About this exercise: Reproduce, from the lines below, exactly the stretch that begins at the line containing "exact ⟨h.1, ih h.2⟩" and ends at the line containing "have hi : i ≠ k := hn (i, v) (by simp)", both included.

Materials provided:
-- ==== Sys2Proof/Laws/Tab.lean ====
section
/-! SUPPORT. The laws of sparse tables: a key reads what was last written there, other keys read as before, and every write
keeps the canonical form. -/

namespace Sys2Proof.Machine

variable {α : Type}

theorem Tab.get_del_ne (d : Nat → α) (t : Tab α) {k j : Nat} (h : j ≠ k) : Tab.get d (Tab.del t k) j = Tab.get d t j := by
  induction t with
  | nil => rfl
  | cons e r ih =>
    obtain ⟨i, v⟩ := e
    simp only [Tab.del] at ih ⊢
    by_cases hk : i = k
    · subst hk; simp [Tab.get, ih, Ne.symm h]
    · simp [Tab.get, hk, ih]

theorem Tab.get_del_same (d : Nat → α) (t : Tab α) (k : Nat) : Tab.get d (Tab.del t k) k = d k := by
  induction t with
  | nil => rfl
  | cons e r ih =>
    obtain ⟨i, v⟩ := e
    simp only [Tab.del] at ih ⊢
    by_cases hk : i = k
    · simp [hk, ih]
    · simp [Tab.get, hk, ih]

theorem Tab.get_put_same (d : Nat → α) (t : Tab α) (k : Nat) (x : α) (h : ∀ e ∈ t, e.1 ≠ k) :
    Tab.get d (Tab.put t k x) k = x := by
  induction t with
  | nil => simp [Tab.put, Tab.get]
  | cons e r ih =>
    obtain ⟨i, v⟩ := e
    have hi : i ≠ k := h (i, v) (by simp)
    by_cases hk : k < i
    · simp [Tab.put, hk, Tab.get]
    · simp [Tab.put, hk, Tab.get, hi, ih fun e he => h e (by simp [he])]

theorem Tab.get_put_ne (d : Nat → α) (t : Tab α) {k j : Nat} (x : α) (h : j ≠ k) :
    Tab.get d (Tab.put t k x) j = Tab.get d t j := by
  induction t with
  | nil => simp [Tab.put, Tab.get, Ne.symm h]
  | cons e r ih =>
    obtain ⟨i, v⟩ := e
    by_cases hk : k < i
    · simp [Tab.put, hk, Tab.get, Ne.symm h]
    · simp [Tab.put, hk, Tab.get, ih]

/-- A key reads what was listed there. -/
@[simp] theorem Tab.get_ins_same (d : Nat → α) (t : Tab α) (k : Nat) (x : α) : Tab.get d (Tab.ins t k x) k = x :=
  Tab.get_put_same d _ k x (by simp [Tab.del])

/-- Another key reads as before. -/
theorem Tab.get_ins_ne (d : Nat → α) (t : Tab α) {k j : Nat} (x : α) (h : j ≠ k) : Tab.get d (Tab.ins t k x) j = Tab.get d t j := by
  rw [Tab.ins, Tab.get_put_ne d _ x h, Tab.get_del_ne d t h]

variable [DecidableEq α]

/-- READ AFTER WRITE: a key reads what was last written there. -/
@[simp] theorem Tab.get_set_same (d : Nat → α) (t : Tab α) (k : Nat) (x : α) : Tab.get d (Tab.set d t k x) k = x := by
  unfold Tab.set
  split
  · next h => rw [Tab.get_del_same, h]
  · simp

/-- A write leaves every other key alone. -/
theorem Tab.get_set_ne (d : Nat → α) (t : Tab α) {k j : Nat} (x : α) (h : j ≠ k) :
    Tab.get d (Tab.set d t k x) j = Tab.get d t j := by
  unfold Tab.set
  split
  · exact Tab.get_del_ne d t h
  · exact Tab.get_ins_ne d t x h

/-- Both at once. -/
theorem Tab.get_set (d : Nat → α) (t : Tab α) (k j : Nat) (x : α) :
    Tab.get d (Tab.set d t k x) j = if j = k then x else Tab.get d t j := by
  split
  · next h => subst h; simp
  · next h => exact Tab.get_set_ne d t x h

theorem Tab.wfFrom_le (d : Nat → α) {a b : Nat} {t : Tab α} (h : Tab.wfFrom d b t = true) (hab : a ≤ b) :
    Tab.wfFrom d a t = true := by
  cases t with
  | nil => rfl
  | cons e r =>
    obtain ⟨i, v⟩ := e
    simp only [Tab.wfFrom, Bool.and_eq_true, decide_eq_true_eq] at h ⊢
    exact ⟨⟨by omega, h.1.2⟩, h.2⟩

theorem Tab.wfFrom_lt (d : Nat → α) {b : Nat} {t : Tab α} (h : Tab.wfFrom d b t = true) : ∀ e ∈ t, b ≤ e.1 := by
  induction t generalizing b with
  | nil => simp
  | cons e r ih =>
    obtain ⟨i, v⟩ := e
    simp only [Tab.wfFrom, Bool.and_eq_true, decide_eq_true_eq] at h
    intro e he
    rcases List.mem_cons.mp he with rfl | he
    · exact h.1.1
    · have := ih h.2 e he; omega

theorem Tab.del_above (d : Nat → α) {b k : Nat} {t : Tab α} (h : Tab.wfFrom d b t = true) (hk : k < b) : Tab.del t k = t := by
  unfold Tab.del
  rw [List.filter_eq_self]
  intro e he
  have := Tab.wfFrom_lt d h e he
  simp; omega

theorem Tab.wfFrom_del (d : Nat → α) {b : Nat} {t : Tab α} (k : Nat) (h : Tab.wfFrom d b t = true) :
    Tab.wfFrom d b (Tab.del t k) = true := by
  induction t generalizing b with
  | nil => rfl
  | cons e r ih =>
    obtain ⟨i, v⟩ := e
    simp only [Tab.wfFrom, Bool.and_eq_true, decide_eq_true_eq] at h
    by_cases hk : i = k
    · have : Tab.del ((i, v) :: r) k = Tab.del r k := by simp [Tab.del, hk]
      rw [this]
      exact Tab.wfFrom_le d (ih h.2) (by omega)
    · have : Tab.del ((i, v) :: r) k = (i, v) :: Tab.del r k := by simp [Tab.del, hk]
      rw [this]
      simp only [Tab.wfFrom, Bool.and_eq_true, decide_eq_true_eq]
      exact ⟨h.1, ih h.2⟩

theorem Tab.wfFrom_put (d : Nat → α) {b : Nat} {t : Tab α} (k : Nat) (x : α) (hx : x ≠ d k) (hb : b ≤ k)
    (h : Tab.wfFrom d b t = true) (hn : ∀ e ∈ t, e.1 ≠ k) : Tab.wfFrom d b (Tab.put t k x) = true := by
  induction t generalizing b with
  | nil => simp [Tab.put, Tab.wfFrom, hb, hx]
  | cons e r ih =>
    obtain ⟨i, v⟩ := e
    have hi : i ≠ k := hn (i, v) (by simp)
    simp only [Tab.wfFrom, Bool.and_eq_true, decide_eq_true_eq] at h
    by_cases hk : k < i
    · simp only [Tab.put, hk, if_true, Tab.wfFrom, Bool.and_eq_true, decide_eq_true_eq]
      exact ⟨⟨hb, hx⟩, ⟨by omega, h.1.2⟩, h.2⟩
    · simp only [Tab.put, hk, if_false, Tab.wfFrom, Bool.and_eq_true, decide_eq_true_eq]
      exact ⟨h.1, ih (by omega) h.2 fun e he => hn e (by simp [he])⟩

/-- Every write keeps the canonical form. -/
theorem Tab.wf_set (d : Nat → α) {t : Tab α} (k : Nat) (x : α) (h : Tab.wf d t = true) : Tab.wf d (Tab.set d t k x) = true := by
  unfold Tab.wf at *
  unfold Tab.set
  split
  · exact Tab.wfFrom_del d k h
  · next hx => exact Tab.wfFrom_put d k x hx (by omega) (Tab.wfFrom_del d k h) (by simp [Tab.del])

end Sys2Proof.Machine
end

Response to this exercise:
      exact ⟨h.1, ih h.2⟩

theorem Tab.wfFrom_put (d : Nat → α) {b : Nat} {t : Tab α} (k : Nat) (x : α) (hx : x ≠ d k) (hb : b ≤ k)
    (h : Tab.wfFrom d b t = true) (hn : ∀ e ∈ t, e.1 ≠ k) : Tab.wfFrom d b (Tab.put t k x) = true := by
  induction t generalizing b with
  | nil => simp [Tab.put, Tab.wfFrom, hb, hx]
  | cons e r ih =>
    obtain ⟨i, v⟩ := e
    have hi : i ≠ k := hn (i, v) (by simp)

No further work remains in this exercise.